Task brief:
How many lines in the records below contain "blue"? Reply with the number only.
*** Opening Data for processing ***
theorem KeptByFrames.runEvents {es : List PortEvent} {s t : State} (hs : everyChannel P s)
    (h : runEvents es s = .next t) : everyChannel P t := by
  induction es generalizing s with
  | nil => cases h; exact hs
  | cons e es ih =>
    cases hrun : Machine.runEvent e s with
    | next u =>
      rw [runEvents_cons_next es hrun] at h
      exact ih (hP.runEvent hs hrun) h
    | fault r => cases r
    | refused r =>
      rw [runEvents_cons_refused es hrun] at h
      cases h

theorem KeptByFrames.runEvents_reset {es : List PortEvent} {t : State}
    (h : Machine.runEvents es State.reset = .next t) : everyChannel P t :=
  hP.runEvents ⟨hP.reset .red, hP.reset .green, hP.reset .blue⟩ h

end

/-! ### The order of R67 -/

theorem not_nan_of_flt {a b : F32} (h : flt a b = true) : isNaN a = false ∧ isNaN b = false := by
  simp only [flt, Bool.and_eq_true, Bool.not_eq_true'] at h
  exact h.1

theorem not_nan_of_fle {a b : F32} (h : fle a b = true) : isNaN a = false ∧ isNaN b = false := by
  simp only [fle, Bool.and_eq_true, Bool.not_eq_true'] at h
  exact h.1

theorem fle_iff_orderKey {a b : F32} (ha : isNaN a = false) (hb : isNaN b = false) :
    fle a b = true ↔ orderKey a ≤ orderKey b := by
  rw [fle_iff_not_flt ha hb, Bool.eq_false_iff, ne_eq, flt_iff_orderKey hb ha, not_lt]

theorem fle_refl {a : F32} (h : isNaN a = false) : fle a a = true := (fle_iff_orderKey h h).2 le_rfl

theorem fle_trans {a b c : F32} (hab : fle a b = true) (hbc : fle b c = true) : fle a c = true := by
  obtain ⟨ha, hb⟩ := not_nan_of_fle hab
  obtain ⟨-, hc⟩ := not_nan_of_fle hbc
  rw [fle_iff_orderKey ha hb] at hab
  rw [fle_iff_orderKey hb hc] at hbc
  rw [fle_iff_orderKey ha hc]
  exact hab.trans hbc

theorem fle_of_flt {a b : F32} (h : flt a b = true) : fle a b = true := by
  obtain ⟨ha, hb⟩ := not_nan_of_flt h
  rw [flt_iff_orderKey ha hb] at h
  rw [fle_iff_orderKey ha hb]
  exact h.le

/-- The order is total on words that are no NaN. -/
theorem fle_of_not_flt {a b : F32} (ha : isNaN a = false) (hb : isNaN b = false) (h : flt a b = false) :
    fle b a = true := (fle_iff_not_flt hb ha).2 h

/-! ### Signs -/

theorem units_of_fsign_false {w : F32} (h : fsign w = false) : units w = magUnits w := by
  rw [units, h]
  rfl

theorem orderKey_nonneg {w : F32} (h : fsign w = false) : 0 ≤ orderKey w := by
  cases hinf : isInf w with
  | true => rw [orderKey_posInf hinf h]; norm_num
  | false => simp [orderKey, hinf, units_of_fsign_false h]

theorem orderKey_nonpos {w : F32} (h : fsign w = true) : orderKey w ≤ 0 := by
  cases hinf : isInf w with
  | true => rw [orderKey_negInf hinf h]; norm_num
  | false => simp [orderKey, hinf, units, h]

/-- What lies above a word of sign 0 has sign 0. -/
theorem fsign_false_of_flt {a b : F32} (ha : fsign a = false) (h : flt a b = true) : fsign b = false := by
  obtain ⟨hnan, hnan'⟩ := not_nan_of_flt h
  have hpos := (orderKey_nonneg ha).trans_lt ((flt_iff_orderKey hnan hnan').1 h)
  cases hb : fsign b with
  | false => rfl
  | true => exact absurd (orderKey_nonpos hb) (not_le.2 hpos)

/-- A rounding keeps the sign it is given, if an exact zero has it too (R62). -/
theorem fsign_rnd32 (s : Bool) (num den : Nat) : fsign (rnd32 s num den s) = s := by
  rw [rnd32]
  split
  · exact fsign_pack _ _ _
  · simp only []
    split
    · exact fsign_pack _ _ _
    · exact fsign_finiteWord _ _

/-- The sign of a product is the exclusive or of the signs, whatever the operands, if it is no NaN (R65). -/
theorem fsign_fmul {a b : F32} (h : isNaN (fmul a b) = false) : fsign (fmul a b) = (fsign a ^^ fsign b) := by
  simp only [fmul] at h ⊢
  split_ifs at h ⊢
  · simp at h
  · simp at h
  · exact fsign_pack _ _ _
  · exact fsign_pack _ _ _
  · exact fsign_rnd32 _ _ _

/-- A quotient has the same rule (R66). -/
theorem fsign_fdiv {a b : F32} (h : isNaN (fdiv a b) = false) : fsign (fdiv a b) = (fsign a ^^ fsign b) := by
  simp only [fdiv] at h ⊢
  split_ifs at h ⊢
  · simp at h
  · simp at h
  · simp at h
  · exact fsign_pack _ _ _
  · exact fsign_pack _ _ _
  · exact fsign_pack _ _ _
  · exact fsign_pack _ _ _
  · exact fsign_rnd32 _ _ _

/-- The larger of two words, of which the second is not negative, is not negative. -/
theorem fsign_fmax {a b : F32} (hb : isNaN b = false → fsign b = false) (hfin : isFinite (fmax a b) = true) :
    fsign (fmax a b) = false := by
  rcases fmax_cases a b with ⟨hlt, hmax⟩ | ⟨-, hmax⟩
  · rw [hmax]
    exact fsign_false_of_flt (hb (not_nan_of_flt hlt).1) hlt
  · rw [hmax] at hfin ⊢
    exact hb (isNaN_of_isFinite hfin)

/-- A finite maximum is not below its first operand, a NaN second operand making it a NaN. -/
theorem fle_fmax_of_isFinite {a b : F32} (ha : isFinite a = true) (hfin : isFinite (fmax a b) = true) :
    fle a (fmax a b) = true := by
  rcases fmax_cases a b with ⟨-, hmax⟩ | ⟨hnot, hmax⟩
  · rw [hmax, fle_refl (isNaN_of_isFinite ha)]
  · rw [hmax] at hfin ⊢
    exact fle_of_not_flt (isNaN_of_isFinite hfin) (isNaN_of_isFinite ha) hnot

/-! ### The invariants of R16 -/

theorem quant_pos {s : F32} (h : isFinite s = true) : 1 ≤ (quant s).toNat := by
  have hclamp := quant_eq_clamp_floor h
  omega

theorem channelInv_reset : ChannelInv Channel.reset :=
  ⟨by decide, by decide, by decide, by decide, by decide, by decide, by decide, by decide⟩

/-- The envelope's sign and `S1 <= ENV` come from the maximum, the output from the quantizer, and finiteness from the
commit condition. -/
theorem channelInv_of_commits {cfg : Cfg} {c : ChanId} {ch : Channel} {xt : F32} (hdecay : fsign cfg.decay = false)
    (henv : fsign ch.env = false) (h : commits (temps cfg c ch xt) = true) :
    ChannelInv (channelStep cfg c ch xt) := by
  obtain ⟨-, havg, hs11, henv1, hs21⟩ := (commits_iff _).1 h
  have hdm : isNaN (fmul ch.env cfg.decay) = false → fsign (fmul ch.env cfg.decay) = false := fun hnan => by
    rw [fsign_fmul hnan, henv, hdecay, Bool.xor_false]
  rw [channelStep_of_commits h]
  exact
    { avg_finite := havg
      s1_finite := hs11
      env_finite := henv1
      s2_finite := hs21
      env_sign := fsign_fmax hdm henv1
      s1_le_env := fle_fmax_of_isFinite hs11 henv1
      out_pos := quant_pos hs21
      out_quant := rfl }

/-- Settles O47: a channel that does not commit keeps its registers. -/
theorem channelStepKeepsInvariantsForAnyConstants : Obligations.ChannelStepKeepsInvariantsForAnyConstants := by
  intro cfg c ch xt hdecay hinv
  by_cases h : commits (temps cfg c ch xt) = true
  · exact channelInv_of_commits hdecay hinv.env_sign h
  · rwa [channelStep_of_not_commits h]

theorem channelInv_kept : KeptByFrames fun _ ch => ChannelInv ch where
  reset _ := channelInv_reset
  frame _ c ch := channelStepKeepsInvariantsForAnyConstants cfgLsa c ch _ (by decide)

/-- Settles O48: a step holds, resets, or runs a frame on each channel. -/
theorem everyStepKeepsInvariants : Obligations.EveryStepKeepsInvariants :=
  fun _ _ hs h => channelInv_kept.step hs h

theorem channelBounded_reset (c : ChanId) : ChannelBounded c Channel.reset := by
  cases c <;> exact
    ⟨⟨by decide, by decide +kernel⟩, by decide +kernel, by decide +kernel, ⟨by decide, by decide +kernel⟩,
      ⟨by decide, by decide +kernel⟩⟩

/-- Settles O46: the reset channel is the same on all three, and its ranges are evaluated on each. -/
theorem invariantsHoldAtReset : Obligations.InvariantsHoldAtReset :=
  ⟨⟨channelInv_reset, channelInv_reset, channelInv_reset⟩,
    ⟨channelBounded_reset .red, channelBounded_reset .green, channelBounded_reset .blue⟩⟩

/-! ### The constant table (R17) -/

/-- Settles O27: the entries are the table as written, and each constraint on them is one comparison. -/
theorem constantTableIsTheSpecs : Obligations.ConstantTableIsTheSpecs := ⟨rfl, by decide +kernel⟩

end Sys2Proof.Proofs
end

section
/-! The rounding of R62 as a function on the rationals: monotone, exact on the values of words, and near its argument.
The arithmetic of 40_numerics.md is read through it: an operation on finite words answers the rounded exact result. -/

namespace Sys2Proof.Proofs

open Sys2Proof Sys2Proof.Machine

/-! ### The nearest integer -/

theorem nearestEven_cases (y : ℚ) :
    (nearestEven y = ⌊y⌋ ∧ y - ⌊y⌋ ≤ 1 / 2) ∨ (nearestEven y = ⌊y⌋ + 1 ∧ 1 / 2 ≤ y - ⌊y⌋) := by
  rw [nearestEven]
  split
  · next h => exact .inr ⟨rfl, h.elim le_of_lt fun h => h.1.ge⟩
  · next h => exact .inl ⟨rfl, not_lt.1 fun hlt => h (.inl hlt)⟩

theorem nearestEven_intCast (n : ℤ) : nearestEven n = n := by simp [nearestEven]

theorem nearestEven_error (y : ℚ) : |(nearestEven y : ℚ) - y| ≤ 1 / 2 := by
  have hlo := Int.floor_le y
  have hhi := Int.lt_floor_add_one y
  rw [abs_le]
  rcases nearestEven_cases y with ⟨hn, hfract⟩ | ⟨hn, hfract⟩
  · rw [hn]; constructor <;> linarith
  · rw [hn]; push_cast; constructor <;> linarith

theorem nearestEven_mono {y y' : ℚ} (h : y ≤ y') : nearestEven y ≤ nearestEven y' := by
  rcases (Int.floor_mono h).lt_or_eq with hlt | heq
  · have hle : nearestEven y ≤ ⌊y⌋ + 1 := by rcases nearestEven_cases y with ⟨hn, -⟩ | ⟨hn, -⟩ <;> omega
    have hge : ⌊y'⌋ ≤ nearestEven y' := by rcases nearestEven_cases y' with ⟨hn, -⟩ | ⟨hn, -⟩ <;> omega
    omega
  · simp only [nearestEven, heq]
    split_ifs with hup hup'
    · exact le_rfl
    · refine absurd ?_ hup'
      rcases hup with hgt | ⟨htie, hodd⟩
      · exact .inl (by linarith)
      · rcases h.lt_or_eq with hlt | rfl
        · exact .inl (by linarith)
        · exact .inr ⟨htie, hodd⟩
    · omega
    · exact le_rfl

/-- Below one half the nearest integer is 0; from there on rounding at most doubles. -/
theorem nearestEven_le_two_mul {y : ℚ} (h : 0 ≤ y) : (nearestEven y : ℚ) ≤ 2 * y := by
  have hlo := Int.floor_le y
  rcases nearestEven_cases y with ⟨hn, -⟩ | ⟨hn, hfract⟩
  · rw [hn]; linarith
  · have hfloor : (0 : ℚ) ≤ ⌊y⌋ := by exact_mod_cast Int.floor_nonneg.2 h
    rw [hn]; push_cast; linarith

/-! ### The rounded magnitude -/

theorem spacing_pos (a : ℚ) : 0 < spacing a := by
  rw [spacing]
  positivity

theorem roundedMagnitude_zero : roundedMagnitude 0 = 0 := by
  have h := nearestEven_intCast 0
  rw [roundedMagnitude, zero_div]
  rw [Int.cast_zero] at h
  rw [h, Int.cast_zero, zero_mul]

theorem roundedMagnitude_le_mul_spacing {a : ℚ} {n : ℤ} (h : a ≤ n * spacing a) :
    roundedMagnitude a ≤ n * spacing a := by
  have hle := nearestEven_mono ((div_le_iff₀ (spacing_pos a)).2 h)
  rw [nearestEven_intCast] at hle
  exact mul_le_mul_of_nonneg_right (by exact_mod_cast hle) (spacing_pos a).le

theorem mul_spacing_le_roundedMagnitude {a : ℚ} {n : ℤ} (h : n * spacing a ≤ a) :
    n * spacing a ≤ roundedMagnitude a := by
  have hle := nearestEven_mono ((le_div_iff₀ (spacing_pos a)).2 h)
  rw [nearestEven_intCast] at hle
  exact mul_le_mul_of_nonneg_right (by exact_mod_cast hle) (spacing_pos a).le

theorem roundedMagnitude_nonneg {a : ℚ} (h : 0 ≤ a) : 0 ≤ roundedMagnitude a := by
  have hle := mul_spacing_le_roundedMagnitude (a := a) (n := 0) (by simpa using h)
  simpa using hle

theorem roundedMagnitude_le_two_mul {a : ℚ} (h : 0 ≤ a) : roundedMagnitude a ≤ 2 * a := by
  have hpos := spacing_pos a
  calc roundedMagnitude a ≤ 2 * (a / spacing a) * spacing a :=
        mul_le_mul_of_nonneg_right (nearestEven_le_two_mul (by positivity)) hpos.le
    _ = 2 * a := by rw [mul_assoc, div_mul_cancel₀ _ hpos.ne']

/-- The error is at most half the spacing. -/
theorem roundedMagnitude_error (a : ℚ) : |roundedMagnitude a - a| ≤ spacing a / 2 := by
  have hpos := spacing_pos a
  have hfactor : roundedMagnitude a - a = (nearestEven (a / spacing a) - a / spacing a) * spacing a := by
    rw [sub_mul, div_mul_cancel₀ _ hpos.ne', roundedMagnitude]
  calc |roundedMagnitude a - a| = |nearestEven (a / spacing a) - a / spacing a| * spacing a := by
        rw [hfactor, abs_mul, abs_of_pos hpos]
    _ ≤ 1 / 2 * spacing a := mul_le_mul_of_nonneg_right (nearestEven_error _) hpos.le
    _ = spacing a / 2 := by ring

/-- Below `2^z` the spacing is at most `2^(z-24)`. -/
theorem spacing_le {a : ℚ} {z : ℤ} (ha : 0 < a) (h : a < 2 ^ z) (hz : -125 ≤ z) : spacing a ≤ 2 ^ (z - 24) := by
  have hlog : Int.log 2 a < z := (Int.lt_zpow_iff_log_lt one_lt_two ha).1 (by exact_mod_cast h)
  rw [spacing]
  exact zpow_le_zpow_right₀ one_le_two (by omega)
*** Closing Data for processing ***
Output for this task:
2